Not that long ago, it was very unusual for children to be born outside of wedlock in much of the country. That expectation has shifted drastically in the last generation. More people than ever before pursue long-term relationships without the commitment of marriage. Many couples choose to have children without marrying before conception or after the birth.

While there is certainly nothing wrong with this arrangement, it can create unique obstacles for fathers at the end of a relationship. If you are splitting up with the mother of your children but are not married, you may need to consider establishing paternity for your children.

Your name on the birth certificate is the simplest solution

When the mother of your children gave birth, the medical facility likely asked her to name the father of the children. Many times, unmarried women are happy to name their partners on these documents.

If the relationship ended prior to the birth or if there are other legal or social considerations, the mother may choose not to name the father at the time of birth. For you as a father, the simplest way to establish paternity is your name on the birth certificate.

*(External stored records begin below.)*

-- ==== Sys2Proof/Config.lean ====
section
/-!
DEFINITION. What an implementation fixes and the values the spec leaves open: opaque constants without a body, so that no
proof can rest on a value of them. Each is named in a log entry.
-/
namespace Sys2Proof
open Sys2Proof

/-- A free value: applied to the number of free values drawn so far (`State.free`). -/
opaque Config.freeValue : Nat → W64

/-- The serial number in the identity array (R517), and whether the module is of the industrial grade (R2). -/
opaque Config.serial : W64
opaque Config.industrial : Bool
/-- A byte of the flash as the module ships, by flash offset (chapter 19): firmware, certificates, helper data. -/
opaque Config.flashInit : Nat → Byte
/-- The 4-bit code of SUBOP in a packet header by operation (R336), which the spec does not list: ADD, SET, WAIT, TEST, lock read,
lock release, mailbox send, withdrawal, submission, take. -/
opaque Config.subOp : Nat → BitVec 4
/-- SHA-384, and the verification and making of a signature (R440, R516, R527): standards of R4, not defined by the spec. A
signature is verified for a public key of 96 bytes and a digest; it is made with the identity key over a digest. -/
opaque Config.sha384 : List Byte → BitVec 384
opaque Config.verify : List Byte → BitVec 384 → List Byte → Bool
opaque Config.sign : BitVec 384 → List Byte
/-- The vendor root public-key hash in the mask ROM, and the vendor test key of KEY_ID 1 (R441, R516). -/
opaque Config.vendorHash : BitVec 384
opaque Config.testKey : List Byte
/-- The public half of the key that a copy of the helper data yields (R520). -/
opaque Config.pufPublic : List Byte → List Byte
/-- The neighbours of a thermal sensor (R547). -/
opaque Config.thermNeighbours : Nat → List Nat
/-- What an answer holds whose contents a standard of R4 gives and the spec does not: by command and number (R521). -/
opaque Config.standardAnswer : Nat → Nat → List Byte

end Sys2Proof
end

Barring that, you may need to take legal steps to establish yourself as the father of the child.

Voluntary acknowledgment of paternity is the next option

If you aren't married and the mother of your child did not list you on the birth certificate, you may still be able to complete a simple form to establish yourself as the father. As long as the mother agrees to sign as well, you can complete a form known as an Acknowledgment of Paternity.

Once you both sign, you can have the birth certificate amended to include you as the father of your child. However, if your child's mother will not sign the document voluntarily, you may have to ask the courts to intervene.

You may require a court order if nothing else works

If the mother of your child did not name you on the birth certificate and refuses to acknowledge you as the father, she probably won't just hand over the child for genetic testing. In this situation, you will need to file a petition with the courts in Washington DC asking the Child Support Services Division to help you establish paternity.

Once the Superior Court reviews your petition, you will receive a hearing. Provided that you can convince the courts there is a likely chance you are the father, the courts will then order genetic testing. If the mother refuses to present the child for testing, she may end up held in contempt of court.

Genetic testing is the simplest way to conclusively establish a link between you and the child. Once you have established paternity through genetic testing, you will have the right to seek shared custody of your child or at least visitation. You will also become responsible for child support. Make sure to keep the focus on the kids and to stand up for your rights as a father.